■ About this exercise
Look for "false" in each line of the entries, and return the matching lines.

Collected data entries
++++++++++

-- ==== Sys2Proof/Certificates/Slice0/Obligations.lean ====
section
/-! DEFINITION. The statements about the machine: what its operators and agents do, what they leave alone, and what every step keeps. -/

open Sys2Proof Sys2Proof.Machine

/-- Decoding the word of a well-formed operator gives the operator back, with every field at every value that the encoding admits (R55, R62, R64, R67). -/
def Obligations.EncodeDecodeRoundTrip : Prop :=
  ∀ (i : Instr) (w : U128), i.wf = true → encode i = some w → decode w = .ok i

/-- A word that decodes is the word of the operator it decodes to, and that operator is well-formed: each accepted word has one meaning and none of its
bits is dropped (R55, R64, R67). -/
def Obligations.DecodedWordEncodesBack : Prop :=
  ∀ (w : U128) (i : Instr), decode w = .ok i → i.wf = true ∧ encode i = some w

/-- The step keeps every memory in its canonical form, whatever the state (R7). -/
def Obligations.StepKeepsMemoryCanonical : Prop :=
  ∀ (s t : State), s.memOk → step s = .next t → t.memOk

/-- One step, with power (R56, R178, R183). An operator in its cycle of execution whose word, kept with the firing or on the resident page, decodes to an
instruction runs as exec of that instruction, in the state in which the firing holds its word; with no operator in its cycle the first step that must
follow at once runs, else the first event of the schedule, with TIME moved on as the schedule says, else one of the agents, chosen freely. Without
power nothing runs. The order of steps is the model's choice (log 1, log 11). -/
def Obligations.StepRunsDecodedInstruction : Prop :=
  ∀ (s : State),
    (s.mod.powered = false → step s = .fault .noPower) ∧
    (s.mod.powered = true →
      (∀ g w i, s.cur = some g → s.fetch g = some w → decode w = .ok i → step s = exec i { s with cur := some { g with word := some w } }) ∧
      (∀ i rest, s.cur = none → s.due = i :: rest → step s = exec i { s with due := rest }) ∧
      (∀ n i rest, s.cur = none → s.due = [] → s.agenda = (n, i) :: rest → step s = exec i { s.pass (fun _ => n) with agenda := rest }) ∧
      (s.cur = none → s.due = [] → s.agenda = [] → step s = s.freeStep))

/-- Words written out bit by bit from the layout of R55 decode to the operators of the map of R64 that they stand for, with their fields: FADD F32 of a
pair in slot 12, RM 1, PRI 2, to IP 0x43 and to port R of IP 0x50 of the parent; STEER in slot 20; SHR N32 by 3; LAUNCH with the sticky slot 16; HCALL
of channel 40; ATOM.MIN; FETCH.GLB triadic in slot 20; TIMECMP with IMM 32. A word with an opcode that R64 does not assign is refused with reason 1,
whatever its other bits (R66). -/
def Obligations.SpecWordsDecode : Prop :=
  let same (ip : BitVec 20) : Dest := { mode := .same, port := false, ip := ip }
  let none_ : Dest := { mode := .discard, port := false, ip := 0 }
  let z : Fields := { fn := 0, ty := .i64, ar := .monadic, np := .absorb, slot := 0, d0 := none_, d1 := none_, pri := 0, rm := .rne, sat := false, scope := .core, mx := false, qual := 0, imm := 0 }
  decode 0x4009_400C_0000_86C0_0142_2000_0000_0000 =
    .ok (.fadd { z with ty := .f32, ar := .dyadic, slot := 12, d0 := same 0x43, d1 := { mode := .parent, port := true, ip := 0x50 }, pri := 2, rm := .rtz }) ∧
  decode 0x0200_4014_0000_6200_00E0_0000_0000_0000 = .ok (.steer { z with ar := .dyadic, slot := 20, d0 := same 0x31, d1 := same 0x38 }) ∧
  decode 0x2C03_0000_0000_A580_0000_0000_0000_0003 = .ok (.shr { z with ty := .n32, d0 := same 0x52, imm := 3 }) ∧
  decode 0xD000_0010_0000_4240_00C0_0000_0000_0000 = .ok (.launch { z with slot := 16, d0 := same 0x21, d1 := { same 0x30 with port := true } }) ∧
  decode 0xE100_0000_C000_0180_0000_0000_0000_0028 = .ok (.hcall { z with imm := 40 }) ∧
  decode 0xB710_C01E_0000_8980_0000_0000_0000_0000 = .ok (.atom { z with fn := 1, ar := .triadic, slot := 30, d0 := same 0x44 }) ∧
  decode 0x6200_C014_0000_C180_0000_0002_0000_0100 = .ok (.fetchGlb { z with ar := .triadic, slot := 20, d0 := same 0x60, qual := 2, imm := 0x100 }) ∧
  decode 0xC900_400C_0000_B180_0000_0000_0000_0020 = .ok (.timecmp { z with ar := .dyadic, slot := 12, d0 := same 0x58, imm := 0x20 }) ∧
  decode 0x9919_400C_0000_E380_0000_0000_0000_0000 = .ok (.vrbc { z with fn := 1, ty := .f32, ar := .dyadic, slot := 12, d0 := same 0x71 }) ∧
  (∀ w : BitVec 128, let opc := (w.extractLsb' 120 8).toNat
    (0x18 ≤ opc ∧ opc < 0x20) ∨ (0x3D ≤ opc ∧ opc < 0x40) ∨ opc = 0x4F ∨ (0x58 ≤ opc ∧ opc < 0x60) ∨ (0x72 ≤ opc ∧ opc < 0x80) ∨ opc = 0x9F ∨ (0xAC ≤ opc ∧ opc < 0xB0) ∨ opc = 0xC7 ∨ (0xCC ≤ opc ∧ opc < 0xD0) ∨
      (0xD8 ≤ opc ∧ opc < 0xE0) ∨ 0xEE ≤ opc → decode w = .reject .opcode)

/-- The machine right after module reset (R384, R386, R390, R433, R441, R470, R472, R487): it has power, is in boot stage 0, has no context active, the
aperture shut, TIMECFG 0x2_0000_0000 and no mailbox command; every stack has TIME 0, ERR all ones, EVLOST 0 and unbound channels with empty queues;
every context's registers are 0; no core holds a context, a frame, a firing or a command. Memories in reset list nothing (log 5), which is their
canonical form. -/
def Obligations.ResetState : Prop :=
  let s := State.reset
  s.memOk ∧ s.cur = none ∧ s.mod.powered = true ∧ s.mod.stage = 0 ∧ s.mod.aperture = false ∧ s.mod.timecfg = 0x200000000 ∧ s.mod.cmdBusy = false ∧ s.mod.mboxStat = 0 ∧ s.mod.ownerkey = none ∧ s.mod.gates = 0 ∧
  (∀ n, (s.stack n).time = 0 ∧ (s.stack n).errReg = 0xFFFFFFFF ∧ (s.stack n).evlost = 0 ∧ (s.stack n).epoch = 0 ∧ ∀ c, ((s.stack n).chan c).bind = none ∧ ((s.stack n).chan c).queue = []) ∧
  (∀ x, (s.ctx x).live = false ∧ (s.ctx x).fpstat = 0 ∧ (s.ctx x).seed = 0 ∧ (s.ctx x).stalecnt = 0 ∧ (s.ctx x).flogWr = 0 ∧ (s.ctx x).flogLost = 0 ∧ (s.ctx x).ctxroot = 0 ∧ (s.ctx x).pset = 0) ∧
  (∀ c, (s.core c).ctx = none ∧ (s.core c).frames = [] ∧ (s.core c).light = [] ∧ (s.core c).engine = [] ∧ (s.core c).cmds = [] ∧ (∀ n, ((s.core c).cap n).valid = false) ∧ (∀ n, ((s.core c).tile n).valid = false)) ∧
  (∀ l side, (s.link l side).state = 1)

++++++++++

■ Solution for this task
    (s.mod.powered = false → step s = .fault .noPower) ∧
  let same (ip : BitVec 20) : Dest := { mode := .same, port := false, ip := ip }
  let none_ : Dest := { mode := .discard, port := false, ip := 0 }
  let z : Fields := { fn := 0, ty := .i64, ar := .monadic, np := .absorb, slot := 0, d0 := none_, d1 := none_, pri := 0, rm := .rne, sat := false, scope := .core, mx := false, qual := 0, imm := 0 }
  s.memOk ∧ s.cur = none ∧ s.mod.powered = true ∧ s.mod.stage = 0 ∧ s.mod.aperture = false ∧ s.mod.timecfg = 0x200000000 ∧ s.mod.cmdBusy = false ∧ s.mod.mboxStat = 0 ∧ s.mod.ownerkey = none ∧ s.mod.gates = 0 ∧
  (∀ x, (s.ctx x).live = false ∧ (s.ctx x).fpstat = 0 ∧ (s.ctx x).seed = 0 ∧ (s.ctx x).stalecnt = 0 ∧ (s.ctx x).flogWr = 0 ∧ (s.ctx x).flogLost = 0 ∧ (s.ctx x).ctxroot = 0 ∧ (s.ctx x).pset = 0) ∧
  (∀ c, (s.core c).ctx = none ∧ (s.core c).frames = [] ∧ (s.core c).light = [] ∧ (s.core c).engine = [] ∧ (s.core c).cmds = [] ∧ (∀ n, ((s.core c).cap n).valid = false) ∧ (∀ n, ((s.core c).tile n).valid = false)) ∧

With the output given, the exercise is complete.